Husserl once said of James that he was the seed of an entire native American phenomenological movement if only America had been ready for that movement. Deleuze has been compared to James. All in all, James is an unusually, almost bizarrely prescient philosophy of immanence. James even outdoes phenomenology in certain ways (IMHO, anyway) by bracketing, in a Wittgensteinian fashion, transcendental speculation in his philosophical psychology. He seems to intuitively understand that we don't understand much about the mind OTHER THAN ITS SUCCESSFUL AND CONTINUOUS CONNECTION/RE-CONNECTION TO REALITY. Like Deleuze and Wittgenstein, James makes a very strong effort to understand thought based on what we can say with reasonable confidence that it "does."
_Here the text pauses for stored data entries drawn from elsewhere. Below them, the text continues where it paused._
-- ==== Sys2Proof/Tests/Slice0.lean ====
section
/-! SUPPORT. The model's own tests. Expected values are the vectors V<n> and checks S<n> of spec/95_test_vectors.md, or hand
calculation from the rule named; each test is one step. Then a witness for every statement with hypotheses, at the
values where its clauses meet. -/

namespace Sys2Proof.Tests

open Sys2Proof Sys2Proof.Machine

/-! ### Small states and what a step left in them -/

/-- The reset state with `ACC`, `CY` and some index registers set. -/
def start (acc : Nibble) (cy : Bool) (rs : List (Reg × Nibble)) : State :=
  rs.foldl (fun s r => s.setReg r.1 r.2) (State.reset.setAccCy (acc, cy))

/-- The state about to execute these words, placed at an address. -/
def placed (s : State) (a : Addr) (ws : List Byte) : State := (s.setPc a).loadProgram a ws

/-- What a view shows of the next state, if there is one. -/
def got {α : Type} (r : Result) (f : State → α) : Option α :=
  match r with
  | .next t => some (f t)
  | .fault _ => none
  | .refused _ => none

/-- The refusal, if the step ended in one. -/
def refusal (r : Result) : Option Refusal :=
  match r with
  | .next _ => none
  | .fault _ => none
  | .refused x => some x

/-- The fault, if the step ended in one. -/
def faultOf (r : Result) : Option Fault :=
  match r with
  | .next _ => none
  | .fault x => some x
  | .refused _ => none

/-- `ACC`, `CY` and `PC` after one step at `0x000`. -/
def accCyPc (s : State) (w : Byte) : Option (Nibble × Bool × Addr) := got (step (placed s 0 [w])) fun t => (t.acc, t.cy, t.pc)

/-- A state whose bank `b` is selected and has the address `a` latched. -/
def latched (s : State) (d : BitVec 3) (a : Byte) : State := (s.setDcl d).sendAddress a

/-- The platform with one ROM chip and one RAM chip per bank. -/
def smallPlatform : Platform := { Platform.reference with romChips := 1, ramChipsPerBank := 1 }

/-! ### WellFormed: each check refuses an ill-formed string of words -/

theorem test_wellFormed_accepts_one_word : wordsWellFormed [0x82] = true := by decide
theorem test_wellFormed_accepts_two_words : wordsWellFormed [0x24, 0x93] = true := by decide
theorem test_wellFormed_refuses_empty : wordsWellFormed [] = false := by decide
theorem test_wellFormed_refuses_reserved_low : wordsWellFormed [0x01] = false := by decide
theorem test_wellFormed_refuses_reserved_high : wordsWellFormed [0xFE] = false := by decide
theorem test_wellFormed_refuses_truncated : wordsWellFormed [0x40] = false := by decide
theorem test_wellFormed_refuses_trailing_word : wordsWellFormed [0xF0, 0x00] = false := by decide
theorem test_decode_refuses_truncated : decode [0x7F] = .error .truncated := by decide
theorem test_decode_refuses_reserved : decode [0xFF, 0x12] = .error (.reserved 0xFF) := by decide

/-! ### Decoding: a word written out from R104 and R108 for every constructor -/

theorem test_decode_machine_two_words :
    decode [0b00011010#8, 0b11110001#8] = .ok (.jcn 0b1010 0xF1, []) ∧
    decode [0b00101110#8, 0b00001111#8] = .ok (.fim 7 0x0F, []) ∧
    decode [0b01001111#8, 0b00000001#8] = .ok (.jun 0xF01, []) ∧
    decode [0b01011000#8, 0b01000010#8, 0xC0] = .ok (.jms 0x842, [0xC0]) ∧
    decode [0b01111111#8, 0b10000000#8] = .ok (.isz 15 0x80, []) := by decide
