-- ==== Sys2Proof/WellFormed.lean ====
section
/-! DEFINITION. The checks: which request words are legal (30_encoding.md R71 to R77, R80), written from the format rules
and not from the decoder; and which request lines of the host's syntax have operands that fit (R93). The decoded `Instr`
needs no check of its own: its operand types have exactly the widths of the fields (log 20). -/

namespace Sys2Proof

/-- The request formats of R71 to R77. -/
inductive Format where
  | n | b | i | p | l | s | v
  deriving DecidableEq, Repr

/-- The bits of `REQ[26:0]` that a format requires to be 0, as a mask (R71 to R77). -/
def Format.mustBeZero : Format → ReqWord
  | .n => 0x07FFFFFF#32
  | .b => 0x07FFFF00#32
  | .i => 0x06000000#32
  | .p => 0x07FF0000#32
  | .l => 0x07FF0000#32
  | .s => 0x07FFFE00#32
  | .v => 0x07FFFFFE#32

/-- The format of each OP (the opcode map of R79); none for the reserved OPs 0 and 27 to 31 (R80). -/
def formatOf (op : Nat) : Option Format :=
  if op = 1 then some .i
  else if op = 2 ∨ op = 3 ∨ op = 26 then some .b
  else if op = 4 then some .l
  else if op = 7 then some .p
  else if op = 22 then some .s
  else if op = 25 then some .v
  else if 5 ≤ op ∧ op ≤ 24 then some .n
  else none

/-- Is the request word legal (R80)? Its OP is not reserved, the bits its format requires to be 0 are 0, and a LEGACY
word has `B ≤ 4`. -/
def legalWord (w : ReqWord) : Bool :=
  match formatOf (w >>> 27).toNat with
  | none => false
  | some f => (w &&& f.mustBeZero) == 0#32 && ((w >>> 27) != 26#32 || decide ((w &&& 0xFF#32).toNat ≤ 4))

/-- Do the operands of a request line fit the fields of R73 to R78? -/
def SourceRequest.wf : SourceRequest → Bool
  | .init a cols rows _ oled =>
    decide (a < 128) && decide (cols < 256) && decide (rows < 256) && decide (oled.getD 0 < 2)
  | .command b => decide (b < 256)
  | .writeChar b => decide (b < 256)
  | .writeString len => decide (len < 65536)
  | .writeText text => decide (text.length < 65536)
  | .writeBuffer buf => buf.contains 0#8 && decide ((buf.takeWhile (· != 0#8)).length < 65536)
  | .setCursor col row => decide (col < 256) && decide (row < 256)
  | .defineCustomChar slot pgm => decide (slot < 256) && decide (pgm.getD 0 < 2)
  | .createChar slot => decide (slot < 256)
  | .createCharP slot => decide (slot < 256)
  | .setBacklight _ => true
  | .setTextDirection _ => true
  | .moveCursor _ => true
  | .legacy id => decide (id ≤ 4)
  | .plain op => formatOf op == some .n

end Sys2Proof
end

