-- ==== Sys2Proof/Machine/Flags.lean ====
section
/-! DEFINITION. Status fields and flag computations: the SEQ encoding (10_state.md R28), STATUS (R29, R30), the FSET bit of
each fault code (R33, 60_exceptions.md R200), and the mirror-register bytes (30_encoding.md R85 to R87). -/

namespace Sys2Proof.Machine

/-- The SEQ encoding of R28. -/
abbrev seqUnpowered : BitVec 4 := 0#4
abbrev seqEightBitProbe1 : BitVec 4 := 1#4
abbrev seqEightBitProbe2 : BitVec 4 := 2#4
abbrev seqEightBitProbe3 : BitVec 4 := 3#4
abbrev seqFourBitLatched : BitVec 4 := 4#4
abbrev seqFunctionConfigured : BitVec 4 := 5#4
abbrev seqDisplayOn : BitVec 4 := 6#4
abbrev seqCleared : BitVec 4 := 7#4
abbrev seqEntryModeSet : BitVec 4 := 8#4
abbrev seqHomed : BitVec 4 := 9#4

/-- STATUS.READY (R30). -/
def State.ready (s : State) : Bool := s.seq == seqHomed && !s.failed

/-- STATUS as the host reads it (R29): 15:13 reserved, 12:8 FSET, 7 reserved, 6 FAILED, 5 XFAIL, 4 READY, 3:0 SEQ. -/
def State.status (s : State) : Half :=
  0#3 ++ s.fset ++ 0#1 ++ BitVec.ofBool s.failed ++ BitVec.ofBool s.xfail ++ BitVec.ofBool s.ready ++ s.seq

/-- The code of a fault (60_exceptions.md R200). -/
def Fault.code : Fault → Nat
  | .illegalReq => 1
  | .notInit => 2
  | .reinit => 3
  | .rowOob => 4
  | .handleFailed => 5

/-- The bit of FSET a fault sets: STATUS bit `7 + c`, so bit `c - 1` of the field 12:8 (R210). -/
def Fault.fsetBit (c : Fault) : BitVec 5 := 1#5 <<< (c.code - 1)

/-- The set form and the clear form of a mirror update (43_control_ops.md R163, R173). -/
def setFlag (reg flag : Byte) : Byte := reg ||| flag
def clearFlag (reg flag : Byte) : Byte := reg &&& ~~~flag

/-- The function-set byte (R85). -/
def functionSetByte (func : Byte) : Byte := Config.codes.functionSet ||| func
/-- The display-control byte (R86). -/
def displayControlByte (dctrl : Byte) : Byte := Config.codes.displayControl ||| dctrl
/-- The entry-mode byte (R87). -/
def entryModeByte (emode : Byte) : Byte := Config.codes.entryModeSet ||| emode

/-- FUNC as INIT computes it (41_sequencer.md R122). -/
def functionFlags (rows : Byte) (font : Bool) : Byte :=
  (if rows > 1#8 then Config.codes.f2Line else 0#8)
    ||| (if font && (rows == 1#8 || !Config.fontOneLineOnly) then Config.codes.f5x10 else 0#8)

end Sys2Proof.Machine
end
James' pragmatism is a little like this: The mind exists only insofar as it is INVOLVED in reality, invested in reality. When he talks about "cashing out" an epistemic assumption or belief about the world, he doesn't mean in a vulgar utilitarian sense of "does this confer some social benefit?" He means: Was the collective life of mind furthered by this belief? Did this belief terminate in something fruitful?

The key point of James' pragmatism to understand is that ALL movement is forward movement. Beliefs are guesses and hunches about reality. They can be wrong (i.e., they can "cash out" in a firm "no"), but if they drove mind/culture until that moment, then they drove it FORWARD. Not to venture, not to believe, is nonsensical. It is the nature of mind to have an incomplete understanding of the world and therefore to venture a more complete understanding in everything it undertakes. The "pragmatic" value of the present incompleteness of knowledge is in this perpetual futurity, progressiveness, and openness. Whatever the human mind is, and it definitely seems to be incredibly complex, it is bound up in reality, it CARES about the world, it is intrinsically pragmatic.

This is very different from Peirce's pragmatic principle and quite different from Dewey's pragmatism. Though Peirce is very brilliant on his own terms, just not concerned with the same thing as James.